* [YOUR ASSIGNMENT] Each line of the material below that holds the word "foldl" needs to be copied.

* [ENTRIES SHOWN]
※ ※ ※
/-- A write of OPLL_PSTEP that the arming let through (R212): the privilege, then the range of the target. -/
def Dev.opllStep (d : Dev) (k : Nat) (v : Int) : Dev :=
  if !d.priv (2 + k) then d.stick A.CK_STATUS 1 else
  let x := d.opll k
  if (x.target + x.queuedSum + v).natAbs > 1000000000 then d.set (F.OPLL_STATUS_LAST_CODE k) 1
  else
    let d := d.setOpll k { x with queued := x.queued ++ [(d.raw + leadTicks, v)] }
    (d.set (F.OPLL_STATUS_LAST_CODE k) 0).showOpll k

/-- The mover starts on the oldest accepted step, 16,384 ticks after its acceptance (R212). -/
def Dev.moveStart (d : Dev) (k : Nat) : Dev :=
  match (d.opll k).queued with
  | [] => d
  | (t, v) :: q =>
    if d.raw < t then d else
    let x := (d.opll k).rebase d.raw
    ((d.setOpll k { x with target := x.target + v, remain0 := x.remain0 + v, queued := q }).setFlag
      (F.OPLL_STATUS_MOVING k) true).showOpll k

/-- A move has ended (R212): DONE and "Output phase move complete". -/
def Dev.moveDone (d : Dev) (k : Nat) : Dev :=
  if !d.flag (F.OPLL_STATUS_MOVING k) ∨ (d.opll k).remainAt d.raw ≠ 0 then d else
  let d := d.setOpll k ((d.opll k).rebase d.raw)
  let d := ((d.setFlag (F.OPLL_STATUS_MOVING k) false).setFlag (F.OPLL_STATUS_DONE k) true).showOpll k
  d.raise 34 (A.OPLL_STATUS k) k

/-- The source scale of output PLL k steps by an amount in 2^-72 ns (R213): realign for the initial setting or STEP_MODE 1, else catch-up. A step of +x leaves −x ps of edge position to move; while outputs wait for a realign, x keeps the old timing of the pulse in progress. -/
def Dev.opllScaleStep (d : Dev) (k : Nat) (step : Int) (init : Bool) : Dev :=
  let ps := (step * 1000).tdiv (2 ^ 72 : Nat)
  let x := (d.opll k).rebase d.raw
  let wait := d.flag (F.OPLL_STATUS_REALIGN_WAIT k)
  if init ∨ d.flag (F.OPLL_CFG_STEP_MODE k) ∨ wait then
    let d := d.setOpll k { x with resumeFrom := d.raw + msTicks, held := (if wait then x.held else 0) + ps }
    (d.setFlag (F.OPLL_STATUS_REALIGN_WAIT k) true).showOpll k
  else
    ((d.setOpll k { x with remain0 := x.remain0 - ps }).setFlag (F.OPLL_STATUS_MOVING k) true).showOpll k

/-- The first whole second of the source, by its sets as they stand, from a tick on. -/
def Dev.opllSecond (d : Dev) (k r0 : Nat) : Nat := d.codeSecond (d.opllCode k) r0

/-- Held outputs resume aligned (R213) at the first whole second of the stepped scale at least 1 ms after the step: nothing of an earlier catch-up is left, a phase step goes on. -/
def Dev.realign (d : Dev) (k : Nat) : Dev :=
  if d.flag (F.OPLL_STATUS_REALIGN_WAIT k) ∧ d.opllSecond k (d.opll k).resumeFrom ≤ d.raw then
    let x := (d.opll k).rebase d.raw
    ((d.setOpll k { x with remain0 := x.target - x.ofs0, held := 0 }).setFlag (F.OPLL_STATUS_REALIGN_WAIT k) false).showOpll k
  else d

/-- What a set that came into force means for the fractional stages and the output PLLs; old: the scale before. -/
def Dev.clocksFollow (d : Dev) (k : Nat) (old : Scale) : Dev :=
  let d := (List.range 4).foldl (fun d n =>
    let f := d.get (F.FRAC_CTRL_FOLLOW n)
    if f ≠ 0 ∧ d.codeScale (f - 1) (ticks16 d.raw) = k then d.fracTarget n else d) d
  match (d.scale k).journal with
  | p :: q :: _ =>
    if old.journal.head? = some p ∨ !bit p.cause 4 && !bit p.cause 5 then d else
    let step := p.ofs - q.eval (ticks16 p.epoch)
    [0, 1].foldl (fun d i =>
      if d.codeScale (d.opllCode i) (ticks16 d.raw) = k then d.opllScaleStep i step (bit p.cause 5) else d) d
  | _ => d

/-- At S served time switches (R121, R122): the stages that follow served time take the offset of the scale now served (R210). -/
def Dev.servedSwitch (d : Dev) : Dev :=
  let d' := d.castleSwitch
  if d.ts.castle.isNone ∨ d'.ts.castle.isSome then d' else
  (List.range 4).foldl (fun d n => if d.get (F.FRAC_CTRL_FOLLOW n) = 3 then d.fracTarget n else d) d'

/-! ## Commands -/

/-- OSCILLATOR_LOSS (R198, R204). -/
def execOscillatorLoss (s : State) : Answer := s.run Dev.oscLoss

/-- OSCILLATOR_RETURN (R198). -/
def execOscillatorReturn (s : State) : Answer := s.run Dev.oscReturn

/-- PLL_WINDOW (R200): count is C, ctl the mean control value over the window. -/
def execPllWindow (p : Fin 12) (count : Nat) (ctl : Int) (s : State) : Answer := s.run (·.pllWindow p count ctl)

/-- PLL_LOCK_DECLARED (R200, R202, R203, R207). -/
def execPllLockDeclared (p : Fin 12) (s : State) : Answer := s.run (·.pllLock p)

/-- PHASE_MOVE_START (R212). -/
def execPhaseMoveStart (k : Fin 2) (s : State) : Answer := s.run (·.moveStart k)

/-- PHASE_MOVE_COMPLETE (R212). -/
def execPhaseMoveComplete (k : Fin 2) (s : State) : Answer := s.run (·.moveDone k)

/-- REALIGN_RESUME (R213). -/
def execRealignResume (k : Fin 2) (s : State) : Answer := s.run (·.realign k)

/-- CASTLING_SWITCH (R121). -/
def execCastlingSwitch (s : State) : Answer := s.run Dev.servedSwitch

end Sys2Proof.Machine
end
※ ※ ※
* [SOLUTION BELOW]
  let d := (List.range 4).foldl (fun d n =>
    [0, 1].foldl (fun d i =>
  (List.range 4).foldl (fun d n => if d.get (F.FRAC_CTRL_FOLLOW n) = 3 then d.fracTarget n else d) d'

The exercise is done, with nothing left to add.